-- ==== Sys2Proof/Machine/Boot.lean ====
section
/-!
DEFINITION. Start-up from the release of a reset to its end phase: pending tamper responses, the path, the manifest's stream,
its verification, and the commit (R74 to R92, R103, R490, R501, R504, R513).
-/
namespace Sys2Proof.Machine

/-! ### Defaults and end phases -/

/-- Registers that the sections of a manifest set, but for the fault collector's (R92). -/
def sectionReg (r : RegId) : Bool :=
  [RegId.mgtPtnA, .mgtPtnB, .mgtPtnC, .mgtLocks, .mgtImageSv, .mgtImageDigest, .qosPtnCfg, .qosPtnLim, .qosRingCfg, .qosRsvA, .qosRsvB,
    .tmpSrcCfg, .tmpSrcParam, .pwrCfg, .pwrGov, .pwrIdle, .hbsCfg, .crvStatus].contains r

/-- The Lockkeepers held in reset: frames and fetches are gone. What has completed, or waits for its writes alone, still has its entry
written (R22, R23). -/
def State.lksReset (s : State) : State :=
  let kept := s.reqs.filter (fun r => r.completed || r.phase == .posted)
  { s with
    lks := s.lks.map Lk.inReset, reqs := kept, tows := s.tows.filter (fun t => kept.any (fun r => r.tow = some t.id)),
    reads := s.reads.map (fun x => match x.purpose with
      | .fetch _ => { x with discard := true }
      | _ => x) }

/-- Every section's settings at the defaults of R92, and the shadows zeroized; the collector keeps its configuration (R515). -/
def State.toDefaults (s : State) : State :=
  let s : State := { s with
    regs := s.regs.filter (fun e => match regAt e.1 with
      | some x => !sectionReg x.id
      | none => true)
    sched := {}, curves := {}, limits := [], tableGen := [], rng := { s.rng with waiting := none },
    plys := s.plys.map (fun p => { p with rcp := {}, waiting := none })
    boot := { s.boot with image := [], badShadow := false, streaming := false, job := none } }
  (s.setB .crvCtrl 31 false).copyTmpCfg.lksReset

/-- The actions of an alarm that waited for an end phase, highest rank first (R490, R504). THROTTLE, FENCE_ENGINES and IRQ wait
on until the phase is READY; a BLOCK_RESET is satisfied by the start-up. -/
def State.deferredActions (s : State) : State :=
  let l := s.tamper.deferred
  let of (b : Nat) : List Nat := (l.filter (fun e => e.2.testBit b)).map (·.1)
  let s := if (of 6).isEmpty then s else s.clearKeep
  let ready := s.phase == phReady
  let s := if ready then
      (let s := (of 3).foldl (fun s i => s.tmpForce i 3) s
       let s := (of 2).foldl (fun s i => s.tmpForce i 2) s
       if (of 1).isEmpty then s else s.tmpIrq)
    else s
  let s := (of 0).foldl State.tmpLog s
  let rest := if ready then [] else (l.map (fun e => (e.1, e.2 &&& 0x0E))).filter (fun e => e.2 ≠ 0)
  { s with tamper := { s.tamper with deferred := rest } }

/-- Start-up reaches an end phase (R74 step 6): MGT_STATUS.PHASE and MGT_BOOT_TIME, whose value is free; the timers that wait for
it start (R513). -/
def State.endStartup (s : State) (ph : Nat) : State :=
  let s := ((s.setF .mgtStatus 3 0 ph).setReg .mgtBootTime (BitVec.ofNat 32 s.pick)).drawn
  let s := if s.flt.t1Waits ∧ !s.regB .fltEsc 29 ∧ s.regF .fltT1 16 0 ≠ 0 then s.setB .fltEsc 31 true else s
  let s := if s.flt.t2Waits ∧ s.regF .fltT2 9 0 ≠ 0 then s.setB .fltEsc 30 true else s
  let s : State := { s with flt := { s.flt with t1Waits := false, t2Waits := false, deadline := false } }
  (if ph = phReady then s.resumeCompact else s).deferredActions

/-! ### Steps 1 and 2 -/

/-- Registers of the keep domain. -/
def keepReg (r : RegId) : Bool := r == .fltEsc || (keptMask r true != 0 && r != .pwrMap)

/-- KEEP_LOST (R501, R539): the keep domain is initialised, and the alarm is raised as one recorded on the cell. -/
def State.keepLost (s : State) : State :=
  let set := s.decodeLc.keepLostSet
  let s : State := { s with
    regs := s.regs.filter (fun e => match regAt e.1 with
      | some x => !keepReg x.id
      | none => true)
    keep := { logLost := true }, life := { record := some s.deviceId }, tamper := { s.tamper with srcs := List.replicate 12 {}, pending := 0, disagree := [], deferred := [] } }
  let s := (s.setB .lifStatus 31 true).recordAlarm 11 set
  let s := if set.testBit 6 then s.clearKeep else s
  let s := if set.testBit 0 then s.tmpLog 11 else s
  { s.setB .tmpSrcStatus 1 (set &&& 0xBE != 0) 11 with tamper := { s.tamper with pending := set &&& 0xBE } }

/-- The source is disabled in OTP (R485). -/
def State.tmpDisabled (s : State) (src : Nat) : Bool := decide (src ≤ 10) && bitOf (s.otpWord 0x080) src

/-- Sources with a second detector (R482). -/
def twoDetectors (src : Nat) : Bool := decide (src ≤ 8) || src == 10

/-- A detector is marked failed: its source works on the other (R483). -/
def State.detFailed (s : State) (src det : Nat) : Bool := s.regB .tmpSrcStatus (4 + det) src

/-- The built-in self-tests of the detectors. DESIGN CHOICE: they run at step 1 of start-up; log entry 114. -/
def State.selfTests (s : State) : State :=
  (s.tamper.broken.filter (fun e => twoDetectors e.1 && decide (e.2 < 2) && !s.tmpDisabled e.1)).foldl (fun s e =>
    (s.setB .tmpSrcStatus (4 + e.2) true e.1).event srcTmpDisagree 3 e.1) s

/-- Step 1 of R74: the pending mask of the keep domain is applied and cleared (R501, R503, R504). -/
def State.startStep1 (s : State) : State :=
  let s := if s.life.record = some s.deviceId then s else s.keepLost
  let s := (s.tamper.disagree.foldl (fun s src => s.event srcTmpDisagree 3 src) s).selfTests
  let mask := s.tamper.pending
  let srcs := (numsFrom 0 12).filter (fun i => s.regB .tmpSrcStatus 1 i)
  let s := if mask.testBit 7 then s.setB .tmpStatus 31 true else s
  let late := (srcs.map (fun i => (i, mask &&& s.regF .tmpSrcStatus 15 8 i &&& (0x06 ||| fenceLeft mask)))).filter (fun e => e.2 ≠ 0)
  let s := srcs.foldl (fun s i => s.setB .tmpSrcStatus 1 false i) s
  { s with tamper := { s.tamper with pending := 0, disagree := [], deferred := s.tamper.deferred ++ late } }

/-- Step 3 begins: the manifest streams into the shadows, and their domains wake (R78; worked example of the cold start). -/
def State.startLoad (s : State) : State :=
  let s : State := { s.setF .mgtStatus 3 0 phLoad with boot := { s.boot with streaming := true, image := [], badShadow := false, abandoned := false } }
  s.wakeAll (numsFrom 4 8 ++ [51, 59])

/-- The release of a reset (R74): step 5 starts on its own; then steps 1 and 2, and the path of R77. -/
def State.startUp (s : State) : State :=
  let s : State := { s with boot := { started := true } }
  let s := (s.startStep1.setF .mgtStatus 3 0 phLcDecode).decodeLc
  let s := if s.lc = lcDecom then s else s.wakeAll (numsFrom 35 4)
  if s.regB .tmpStatus 31 ∨ s.lc = lcLocked ∨ s.lc = lcDecom then s.endStartup phLimited else s.startLoad

/-- Release of pm_rst_cold_n, or of the power-on reset. -/
def State.coldRelease (s : State) : State :=
  if s.pins.coldLow ∨ (!s.boot.started ∧ !s.pins.warmLow) then
    let s : State := { s with pins := { s.pins with coldLow := false } }
    if s.pins.warmLow then s else s.startUp
  else s

def State.warmRelease (s : State) : State :=
  if s.pins.warmLow then
    let s : State := { s with pins := { s.pins with warmLow := false } }
    if s.pins.coldLow then s else s.startUp
  else s

/-! ### The image (R80 to R82) -/

def imgLen (b : Bytes) : Nat := le32 b 0x0C
def imgSecVer (b : Bytes) : Nat := le32 b 0x10
def imgCount (b : Bytes) : Nat := le16 b 0x16
def imgSecTab (b : Bytes) : Nat := le32 b 0x20
def imgKeyBlk (b : Bytes) : Nat := le32 b 0x24
def imgSig (b : Bytes) : Nat := le32 b 0x28
def imgSigLen (b : Bytes) : Nat := le32 b 0x2C

/-- Section i of an image. -/
def imageSection (b : Bytes) (i : Nat) : Section :=
  let e := slice b (imgSecTab b + 16 * i) 16
  { index := i, kind := le16 e 0, flags := le16 e 2, offset := le32 e 4, length := le32 e 8, target := le16 e 0xC, version := le16 e 0xE,
    data := slice b (le32 e 4) (le32 e 8) }

def imageSections (b : Bytes) : List Section := (numsFrom 0 (imgCount b)).map (imageSection b)

/-- A TYPE that R82 defines. -/
def Section.known (x : Section) : Bool := decide (1 ≤ x.kind ∧ x.kind ≤ 12)

/-- The image digest D (R79). -/
def imageDigest (b : Bytes) : Bytes := hashFn 0x14 0 (b.take (imgSig b))

def mldsaKey (b : Bytes) : Bytes := slice b (imgKeyBlk b) 2592
def lmsKey (b : Bytes) : Bytes := slice b (imgKeyBlk b + 2592) 56
def mldsaSig (b : Bytes) : Bytes := slice b (imgSig b + 16) 4627
def lmsSig (b : Bytes) : Bytes := slice b (imgSig b + 4648) (le32 b (imgSig b + 4))

/-- A key digest (R85): type 1 ML-DSA-87, 2 LMS. -/
def keyDigest (kind : Nat) (pk : Bytes) : Bytes := sha3 (ascii "OVRALIN P3 MFKEY" ++ toLe 1 kind ++ pk)

/-- Cause codes of MGT_CAUSE. -/
def causeNone : Nat := 0x00
def causeBadFormat : Nat := 0x02
def causeLength : Nat := 0x03
def causeSectionUnknown : Nat := 0x0C
def causeSectionInvalid : Nat := 0x0D
def causeMissingSection : Nat := 0x0E
def causeMfsTimeout : Nat := 0x0F
def causeMemory : Nat := 0x10
def causeTamper : Nat := 0x12

/-- The first of a list of checks that fails, by its code. -/
def firstFail (l : List (Bool × Nat)) : Option Nat := (l.find? (fun e => !e.1)).map (·.2)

---

* Exercise description:
Only the lines above starting at the one containing "def imgSecVer (b" and ending at the one containing "ML-DSA-87, 2 LMS. -/", both included, are to be returned, exactly as they read.

* Answer box:
def imgSecVer (b : Bytes) : Nat := le32 b 0x10
def imgCount (b : Bytes) : Nat := le16 b 0x16
def imgSecTab (b : Bytes) : Nat := le32 b 0x20
def imgKeyBlk (b : Bytes) : Nat := le32 b 0x24
def imgSig (b : Bytes) : Nat := le32 b 0x28
def imgSigLen (b : Bytes) : Nat := le32 b 0x2C

/-- Section i of an image. -/
def imageSection (b : Bytes) (i : Nat) : Section :=
  let e := slice b (imgSecTab b + 16 * i) 16
  { index := i, kind := le16 e 0, flags := le16 e 2, offset := le32 e 4, length := le32 e 8, target := le16 e 0xC, version := le16 e 0xE,
    data := slice b (le32 e 4) (le32 e 8) }

def imageSections (b : Bytes) : List Section := (numsFrom 0 (imgCount b)).map (imageSection b)

/-- A TYPE that R82 defines. -/
def Section.known (x : Section) : Bool := decide (1 ≤ x.kind ∧ x.kind ≤ 12)

/-- The image digest D (R79). -/
def imageDigest (b : Bytes) : Bytes := hashFn 0x14 0 (b.take (imgSig b))

def mldsaKey (b : Bytes) : Bytes := slice b (imgKeyBlk b) 2592
def lmsKey (b : Bytes) : Bytes := slice b (imgKeyBlk b + 2592) 56
def mldsaSig (b : Bytes) : Bytes := slice b (imgSig b + 16) 4627
def lmsSig (b : Bytes) : Bytes := slice b (imgSig b + 4648) (le32 b (imgSig b + 4))

/-- A key digest (R85): type 1 ML-DSA-87, 2 LMS. -/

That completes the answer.